De vez em quando eu me pergunto se a gente sabe que está vendo um dos melhores shows da nossa vida enquanto ele acontece. Isso aconteceu mais de uma vez, entre a hora em que ele tocou “Into My Arms” dizendo com calma que ia cantar uma prece para o Brasil e a hora em que ele falou que ia tocar uma música que a gente estava precisando ouvir e meteu “Jubilee Street” (“All those good people down on Jubilee Street, they ought to practice what they preach”) e começou outra viagem em direção a uma catarse visceral.
I’m transforming. I’m vibrating. Look at me now.
Estou vendo, Nick. Estou vendo você e os Bad Seeds tocando o terror com gosto enquanto todo mundo a minha volta grita e pula e chora de emoção.
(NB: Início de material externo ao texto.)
/-- PLAYBACK_READ answers a playback's context, and SLOT_READ one fade slot with up to 100 of its moves from the first
index and their present levels, both at once and in either engine state; a free slot is NOT_FOUND (R83, R103).
PLAYBACK_READ sends 0 for the paused byte of an idle follow timer and for the input number where no input's GO is
pending (the model's choice, log 43). The paused bytes of PLAYBACK_READ and SLOT_READ, which R83 and R103 give no
code, are 1 for paused and 0 for not (the model's choice, log 52). -/
def Obligations.PlaybacksAndSlotsAreRead : Prop :=
  (∀ (s : State) (p : PortId) (r : Request) (rest : List Request), s.Head p 0x05 r rest → s.MayUse p .read →
     (r.body.length ≠ 1 → Refuses (.playbackRead p) s p r rest .badLength)
     ∧ (r.body.length = 1 → (byteAt r.body 0 < 1 ∨ 4 < byteAt r.body 0) → Refuses (.playbackRead p) s p r rest .badValue)
     ∧ ∀ q : PbId, r.body = b1 (num q) → Does (.playbackRead p) s p r rest .ok
         (b1 (num q) ++ b1 (s.pb q).state.code ++ b2 (s.pb q).master
           ++ b2 (((s.pb q).lastRun.map (fun l => l.number)).getD 0) ++ bOpt ((s.pb q).lastRun.bind (fun l => l.link))
           ++ b2 ((s.pb q).explicit.getD 0)
           ++ b1 (s.pb q).standby.code ++ b2 (s.pb q).standby.number ++ b1 (s.pb q).standby.source
           ++ (match (s.pb q).pendingGo with
               | none => b1 0 ++ b1 0
               | some g => b1 g.source.code ++ b1 g.source.inputNo)
           ++ bOpt ((s.pb q).follow.map (fun f => f.steps)) ++ bBool (((s.pb q).follow.map (fun f => f.paused)).getD false)
           ++ b1 (s.pb q).back.length ++ (s.pb q).back.flatMap (fun e => b2 e.cue ++ b2 e.levels.length)
           ++ b1 (s.slots.filter (fun x => x.playback = q)).length
           ++ (s.slots.filter (fun x => x.playback = q)).flatMap (fun x => b1 x.number)
           ++ b2 (s.pb q).look.length ++ b2 s.backUse) s)
  ∧ (∀ (s : State) (p : PortId) (r : Request) (rest : List Request), s.Head p 0x0F r rest → s.MayUse p .read →
       let n := byteAt r.body 0
       let first := wordAt r.body 1
       (r.body.length ≠ 3 → Refuses (.slotRead p) s p r rest .badLength)
       ∧ (r.body.length = 3 → (n < 1 ∨ 48 < n ∨ 1535 < first) → Refuses (.slotRead p) s p r rest .badValue)
       ∧ (r.body.length = 3 → 1 ≤ n → n ≤ 48 → first ≤ 1535 →
           (s.slots.find? (fun x => x.number = n) = none → Refuses (.slotRead p) s p r rest .notFound)
           ∧ ∀ x, s.slots.find? (fun x => x.number = n) = some x → Does (.slotRead p) s p r rest .ok
               (b1 n ++ b1 (num x.playback) ++ b1 x.kind.code ++ b2 (x.cue.getD 0) ++ b2 x.up ++ b2 x.down ++ b2 x.upDelay
                 ++ b2 x.downDelay ++ b4 x.elapsed ++ b4 x.finish ++ bBool x.paused ++ b2 x.moves.length
                 ++ b1 s.slots.length ++ b2 (poolUse s.slots) ++ b2 first ++ b2 ((x.moves.drop first).take 100).length
                 ++ ((x.moves.drop first).take 100).flatMap (fun m =>
                     b2 m.channel ++ b2 m.start ++ b2 m.target ++ b2 (x.level m x.elapsed))) s))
Estou vendo Warren Ellis debulhando aquela mustanguinha de quatro cordas (que, diga-se, ele que inventou), depois chacoalhando um violino distorcidíssimo com menos cerimônia com que o Sonic Youth esfregava as guitarras no chão.
Estou vendo uma das melhores bandas do mundo quase quebrando todos os seus instrumentos de tanta intensidade no final de cada música, uma erupção depois da outra, desenhando o seu próprio microuniverso paralelo em cada compasso, uma realidade alternativa em que as coisas são um pouco mais tortas e um pouco mais certas, em que ser intenso é legal, ninguém tem medo do escuro e tudo bem se a gente sofrer e chorar um pouco mais porque isso tudo vale a pena.
Nessa realidade, as crianças aprendem a tocar guitarra na escola, o submundo é a superfície, este show é o acontecimento do ano, você aceitou o meu convite, o Nick Cave é o Roberto Carlos.
Não sei você, mas eu moraria nesse lugar.